Reproduce the data below line by line, from its first line to the line with "theorem resetsAndStartUp : Obligations.Resets_And_Start_Up", both included, and nothing past that point.
*** Opening of Data supplied ***
-- ==== Sys2Proof/Laws/FrameNib.lean ====
section
/-! SUPPORT. Frames of the operations over Nibs, sensing front end and feedback channels: they leave the queue of waiting commands alone, and Husk's power, state and
general output. One lemma an operation. -/

namespace Sys2Proof.Machine

open Sys2Proof

section

set_option linter.unusedTactic false
set_option linter.unreachableTactic false
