-- ==== Sys2Proof/Laws/FrameNet.lean ====
section
/-! SUPPORT. Frames of the operations over time, Ethernet, CAN, Sward and Sheaf: they leave the queue of waiting commands alone, and Husk's power, state and
general output. One lemma an operation. -/

namespace Sys2Proof.Machine

open Sys2Proof

section

set_option linter.unusedTactic false
set_option linter.unreachableTactic false
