-- ==== Sys2Proof/Laws/MotorNet.lean ====
section
/-! SUPPORT. The operations over time, Ethernet, CAN, Sward, Sheaf, clock, keep memory, firmware and configuration that leave the
motor side alone: the values in force, contexts and passes, the sensing front end, the nib bank, the feedback channels, maps and cams.
One lemma an operation. -/

namespace Sys2Proof.Machine

open Sys2Proof

section

set_option linter.unusedTactic false
set_option linter.unreachableTactic false
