/-- Settles O10: resets by `coreReset_fresh`, the release by its registers, the firmware bank by the order in which banks are tried. -/
theorem resetsAndStartUp : Obligations.Resets_And_Start_Up := by
  refine ⟨?assert, ?supply, ?release, ?module, ?restart, ?recovery, ?bank, ?ready⟩
  case assert => exact fun s power lost => ⟨_, rfl, coreReset_fresh s _ _ _ rfl⟩
  case supply => exact fun s lost => ⟨_, rfl, coreReset_fresh s 4 lost _ rfl⟩
  case release =>
    intro s straps hphase hbusy hwait
    generalize hw : straps.setWidth 32 = w
    have htest : bitOf w 3 = straps.getLsbD 3 := by simp [← hw, bitOf]
    have hpart {γ : Type} (k : State → γ) (hreg : ∀ t a x, k (State.setReg t a x) = k t) (hkeep : ∀ t x, k (State.withKeep t x) = k t)
        (hevt : ∀ t x, k (State.withEvt t x) = k t) : k (resetsCounted (macsShown (strapsShown s w)) s.boot.cause) = k s :=
      (resetsCounted_leaves _ _ k hreg hkeep hevt).trans (strapsShown_leaves s w k hreg)
    have hshown {a : Nat} (hkeep : a < 0x031000 ∨ 0x032000 < a) (heth : a < 0x1C0000 ∨ 0x1C0200 ≤ a) :
        (resetsCounted (macsShown (strapsShown s w)) s.boot.cause).reg a = (strapsShown s w).reg a :=
      (resetsCounted_reg _ _ hkeep).trans (macsShown_reg_ne _ heth)
    have hfld {f : RF} (hkeep : f.addr < 0x031000 ∨ 0x032000 < f.addr) (heth : f.addr < 0x1C0000 ∨ 0x1C0200 ≤ f.addr) :
        (resetsCounted (macsShown (strapsShown s w)) s.boot.cause).fld f = (strapsShown s w).fld f :=
      congrArg (bitsOf · f.lo f.w) (hshown hkeep heth)
    have hword {n : Nat} (hn : n < 1024) : (macsShown (strapsShown s w)).reg (R.keepWord n) = s.reg (R.keepWord n) := by
      have hlo : 0x030000 ≤ R.keepWord n := by simp only [R.keepWord]; omega
      have hhi : R.keepWord n < 0x031000 := by simp only [R.keepWord]; omega
      rw [macsShown_reg_ne _ (.inl (by omega))]
      refine strapsShown_reg_ne s w ?_ ?_ ?_ ?_ ?_ <;>
        simp only [R.sysStrap, R.sysRstcause, R.spiHcfg, R.sheafCfg, R.clkRctrim] <;> omega
    have hkeep : (macsShown (strapsShown s w)).keep = s.keep := strapsShown_leaves s w State.keep fun _ _ _ => rfl
    have hcounts := resetsCounted_busy (s := macsShown (strapsShown s w)) s.boot.cause (by rw [hkeep, hbusy]) (by rw [hkeep, hwait])
    rw [hword (by decide), hword (by decide)] at hcounts
    rw [resetRelease_starts straps hphase, resetRelease_eq, hw]
    refine ⟨_, rfl, ?_, rfl, rfl, (hshown (by decide) (by decide)).trans (strapsShown_strap s w),
      (hshown (by decide) (by decide)).trans (strapsShown_cause s w), (hfld (by decide) (by decide)).trans (strapsShown_mode s w),
      (hfld (by decide) (by decide)).trans (strapsShown_slot s w), (hfld (by decide) (by decide)).trans (strapsShown_trim s w),
      fun p hp => ?_, hcounts, hpart State.reed (fun _ _ _ => rfl) (fun _ _ => rfl) fun _ _ => rfl,
      hpart State.loop (fun _ _ _ => rfl) (fun _ _ => rfl) fun _ _ => rfl, hpart State.cmd (fun _ _ _ => rfl) (fun _ _ => rfl) fun _ _ => rfl,
      hpart State.pending (fun _ _ _ => rfl) (fun _ _ => rfl) fun _ _ => rfl⟩
    · exact congrArg (fun test : Bool => if test then Phase.test else .starting) htest
    · obtain ⟨hlo, hhi⟩ := macsShown_macs (strapsShown s w) hp
      have haddr : 0x032000 < R.ethMacLo p ∧ 0x032000 < R.ethMacHi p := by
        simp only [R.ethMacLo, R.ethMacHi]
        omega
      exact ⟨(resetsCounted_reg _ _ (.inr haddr.1)).trans hlo, (resetsCounted_reg _ _ (.inr haddr.2)).trans hhi⟩
  case module =>
    intro s hdue
    exact congrArg Host.Outcome.next (if_pos hdue)
  case restart =>
    rintro s u v hphase hreed rfl rfl
    exact congrArg Host.Outcome.next (if_pos ⟨hphase, hreed⟩)
  case recovery =>
    intro s hphase hstep hrecov
    obtain ⟨t, ht⟩ := firmwareLoaded_recov hrecov
    rw [exec_firmwareBankLoaded hphase hstep, ht]
    exact ⟨_, rfl, rfl, rfl, recoveryEntry_shown t⟩
  case bank =>
    intro s b hphase hstep hrecov hsound hb
    have hlt : b < 2 := hb ▸ bitsOf_lt _ 0 1 (by decide)
    rw [exec_firmwareBankLoaded hphase hstep, firmwareLoaded_eq hrecov hsound hb]
    refine ⟨_, rfl, ?_⟩
    by_cases hgood : fwVerify s b = 0
    · obtain ⟨hrunning, hconfirmed, hrecovery⟩ := running_shown (banksShown s b) hlt
      rw [if_pos hgood, if_pos (.inl hgood)]
      simp only [bootStep_reg, bootStep_fld, bootStep_flag, bootStep_evt, bootStep_keep]
      exact ⟨rfl, rfl, hconfirmed.trans (banksShown_confirmed s hlt),
        fun _ => ⟨hrunning, (State.reg_setFld_ne _ R.fwStat_RUNNING b _ (fwStat_ne_fwVer b)).trans (banksShown_version s hlt hgood),
          hrecovery.trans (banksShown_recovery s b), rfl, rfl⟩,
        fun hbad => absurd hgood hbad, fun hbad => absurd hgood hbad⟩
    · by_cases hother : fwVerify s (1 - b) = 0
      · obtain ⟨hrunning, hconfirmed, hfallback, hocc⟩ := bankFallsBack_shown hlt (banksShown s b)
        rw [if_neg hgood, if_pos hother, if_pos (.inr hother)]
        simp only [bootStep_reg, bootStep_fld, bootStep_flag, bootStep_evt, bootStep_keep]
        exact ⟨rfl, rfl, hconfirmed.trans (banksShown_confirmed s hlt), fun h => absurd h hgood,
          fun _ _ => ⟨hrunning, hfallback, hocc⟩, fun _ hbad => absurd hother hbad⟩
      · rw [if_neg hgood, if_neg hother, if_neg (not_or_intro hgood hother)]
        simp only [bootStep_reg, bootStep_fld, bootStep_flag, bootStep_evt, bootStep_keep]
        exact ⟨rfl, rfl, (recoveryEntry_confirmed _).trans (banksShown_confirmed s hlt), fun h => absurd h hgood,
          fun _ h => absurd h hother, fun _ _ => recoveryEntry_shown _⟩
  case ready =>
    rintro s u us hphase hstep rfl
    exact congrArg Host.Outcome.next (if_pos ⟨hphase, hstep⟩)

end Sys2Proof.Machine
end


section
/-! PROOF. O14, the firmware stage: its clause about DATA fails in a state whose stage has more words programmed than received. -/

namespace Sys2Proof.Machine

open Sys2Proof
*** Close of Data supplied ***
Written reply =>
-- ==== Sys2Proof/Laws/FrameNib.lean ====
section
/-! SUPPORT. Frames of the operations over Nibs, sensing front end and feedback channels: they leave the queue of waiting commands alone, and Husk's power, state and
general output. One lemma an operation. -/

namespace Sys2Proof.Machine

open Sys2Proof

section

set_option linter.unusedTactic false
set_option linter.unreachableTactic false
-- ==== Sys2Proof/Laws/FrameNet.lean ====
section
/-! SUPPORT. Frames of the operations over time, Ethernet, CAN, Sward and Sheaf: they leave the queue of waiting commands alone, and Husk's power, state and
general output. One lemma an operation. -/

namespace Sys2Proof.Machine

open Sys2Proof

section

set_option linter.unusedTactic false
set_option linter.unreachableTactic false
-- ==== Sys2Proof/Laws/MotorNet.lean ====
section
/-! SUPPORT. The operations over time, Ethernet, CAN, Sward, Sheaf, clock, keep memory, firmware and configuration that leave the
motor side alone: the values in force, contexts and passes, the sensing front end, the nib bank, the feedback channels, maps and cams.
One lemma an operation. -/

namespace Sys2Proof.Machine

open Sys2Proof

section

set_option linter.unusedTactic false
set_option linter.unreachableTactic false
/-- Settles O10: resets by `coreReset_fresh`, the release by its registers, the firmware bank by the order in which banks are tried. -/
theorem resetsAndStartUp : Obligations.Resets_And_Start_Up := by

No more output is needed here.